The petitioner in Gomez was sued in a class action under the Telephone Consumer Protection Act. It offered to pay the plaintiff more than he would have been able to obtain had he prevailed in court and sought dismissal of his claims for lack of subject matter jurisdiction because they were mooted by the offer of complete relief. Both the district court and the Ninth Circuit held that the plaintiff’s claims were not moot, reasoning that an unaccepted settlement offer cannot moot either individual or class claims. The Ninth Circuit distinguished Genesis HealthCare because it was a collective action under the FLSA, not a class action under Rule 23.

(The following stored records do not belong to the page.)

-- ==== Sys2Proof/Safety.lean ====
section
/-! DEFINITION. What counts as a sound state and a safe step, in the terms the statements use: the invariant that every
step keeps, the parts of the state by their owner (spec 10_state.md R36), runs of several steps, and the second reading of
the CRC of 40_crc_engine.md R106. -/

namespace Sys2Proof.Machine

/-- The memory has a byte at every index below `n`. -/
def Memory.covers (m : Memory) (n : Nat) : Prop := ∀ i, i < n → (m.read i).isSome

/-- No index of a memory reaches `n`. -/
def Memory.within (m : Memory) (n : Nat) : Prop := ∀ c ∈ m, c.1 < n

/-- The states the machine is meant to be in: the ranges of spec 10_state.md R20 to R29, the memories in canonical form
and inside their arrays, BUF with a byte at every index (20_memory.md R50), the encoder's stream and ECRC while it is busy (R23), at most one of "pass
active" and "response valid" (60_exceptions.md R206, R210), the response latch of a finished pass (R28, R201). -/
structure Sound (s : State) : Prop where
  cap_ge : 5 ≤ s.params.cap
  buf_wf : s.buf.wf
  buf_within : s.buf.within s.params.cap
  len_le : s.len ≤ s.params.cap
  buf_covers : s.buf.covers s.params.cap
  req_wf : s.reqData.wf
  req_within : s.reqData.within s.params.maxDlen
  reqDlen_le : s.reqDlen ≤ s.params.maxDlen
  busy_stream : s.encBusy = true → ∃ data, s.reqData.readRange 0 s.reqDlen = some data ∧
    s.ecrc = crcCompute (payload s.reqAddr s.reqCmd data) ∧
    s.encPos < (encodeFrame s.reqAddr s.reqCmd data).length
  one_phase : s.decActive = true → s.rspValid = false
  rspDlen_le : s.rspDlen ≤ s.params.cap - 5
  valid_state : s.rspValid = true →
    s.rspState = .success ∨ s.rspState = .timeout ∨ s.rspState = .checksumError ∨ s.rspState = .transportError
  valid_success : s.rspValid = true → s.rspState = .success → s.len = s.rspDlen + 5

/-- The step does not stop with a fault. A refusal is the block's own answer to an operation it does not admit. -/
def NoFault (o : Answer) : Prop := ∀ f, o ≠ .fault f

/-- Two states agree on every element of the encoder (10_state.md R22, R23). -/
def SameEncoder (s t : State) : Prop :=
  t.reqAddr = s.reqAddr ∧ t.reqCmd = s.reqCmd ∧ t.reqDlen = s.reqDlen ∧ t.reqData = s.reqData ∧
  t.encBusy = s.encBusy ∧ t.encPos = s.encPos ∧ t.ecrc = s.ecrc

/-- Two states agree on every element of the decoder but the response latch (10_state.md R24 to R29). -/
def SamePass (s t : State) : Prop :=
  t.decActive = s.decActive ∧ t.mode = s.mode ∧ t.buf = s.buf ∧ t.len = s.len ∧ t.tmo = s.tmo ∧ t.ovf = s.ovf

/-- Two states agree on the response latch (10_state.md R28). -/
def SameLatch (s t : State) : Prop :=
  t.rspValid = s.rspValid ∧ t.rspState = s.rspState ∧ t.rspAddr = s.rspAddr ∧ t.rspResult = s.rspResult ∧
  t.rspDlen = s.rspDlen

/-- Two states agree on every element of the decoder (10_state.md R24 to R29). -/
def SameDecoder (s t : State) : Prop := SamePass s t ∧ SameLatch s t

/-- Two states differ at most in the bytes of BUF at an index of LEN or more, which "have no meaning and no rule reads
them" (10_state.md R25). -/
def AgreeBelowLen (s t : State) : Prop :=
  t = { s with buf := t.buf } ∧ ∀ i, i < s.len → t.buf.read i = s.buf.read i

/-- Whose state an operation may change (10_state.md R36). -/
inductive Owner where
  | crc
  | encoder
  | decoder
  /-- `NOP`, the validator (which has no state, R20), the reserved codes. -/
  | nobody
  /-- `RESET`. -/
  | everybody
  deriving DecidableEq, Repr

/-- The owner of the state that an instruction works on (10_state.md R36). -/
def owner : Instr → Owner
  | .esc => .decoder
  | .sof => .decoder
  | .eof => .decoder
  | .rst => .decoder
  | .eor => .decoder
  | .mm => .decoder
  | .ign _ => .decoder
  | .mrk => .decoder
  | .data _ => .decoder
  | .nop => .nobody
  | .crcInit => .crc
  | .crcUpdate _ => .crc
  | .crcRead => .crc
  | .encLoad _ _ => .encoder
  | .encStart _ _ _ => .encoder
  | .encStep => .encoder
  | .decStart _ => .decoder
  | .decStep _ _ _ => .decoder
  | .valGuid => .nobody
  | .valInfo => .nobody
  | .valAck => .nobody
  | .reservedC => .nobody
  | .reservedD => .nobody
  | .reservedE => .nobody
  | .reset => .everybody

/-- `k` steps of the machine, stopping at the first fault or refusal. -/
def runSteps (k : Nat) (s : State) : Answer := Host.Core.run Sys2Proof.core k s

/-- One round of "reading B" of 40_crc_engine.md R106: test bit 0 of the state XOR the byte, shift both. The constant is the
literal of R106. -/
def readingBRound (v : Half × Byte) : Half × Byte :=
  (if v.1.getLsbD 0 != v.2.getLsbD 0 then (v.1 >>> 1) ^^^ 0xA001 else v.1 >>> 1, v.2 >>> 1)

/-- "Reading B" of 40_crc_engine.md R106: eight rounds. -/
def crcReadingB (s : Half) (b : Byte) : Half := (readingBRound^[8] (s, b)).1

/-- Runs of the space 0x20 collapsed to one space, every other byte kept (43_validator.md R184). Said of the whole list,
apart from the loop that `decodeName` is. -/
def collapseSpaces : List Byte → List Byte
  | [] => []
  | [b] => [b]
  | a :: b :: rest => if a = 0x20 ∧ b = 0x20 then collapseSpaces (b :: rest) else a :: collapseSpaces (b :: rest)

end Sys2Proof.Machine
end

The Supreme Court’s ruling, expected before the end of June 2016, could have a substantial impact on class action and even individual federal court litigation. A ruling by the Court that an offer of complete relief moots the named plaintiff’s individual and class claims would not only affect numerous pending class actions, but also give defendants an important potential defense to federal statutory and common law claims, including those filed as putative class actions. Notably, while it is pondering the constitutional issues presented in Gomez, the Court will also be weighing the arguments in Spokeo, Inc. v. Robins. In that case, the Court will decide whether allegations of statutory, but not actual, damages create constitutional standing.

DISCLAIMER: Because of the generality of this update, the information provided herein may not be applicable in all situations and should not be acted upon without specific legal advice based on particular situations.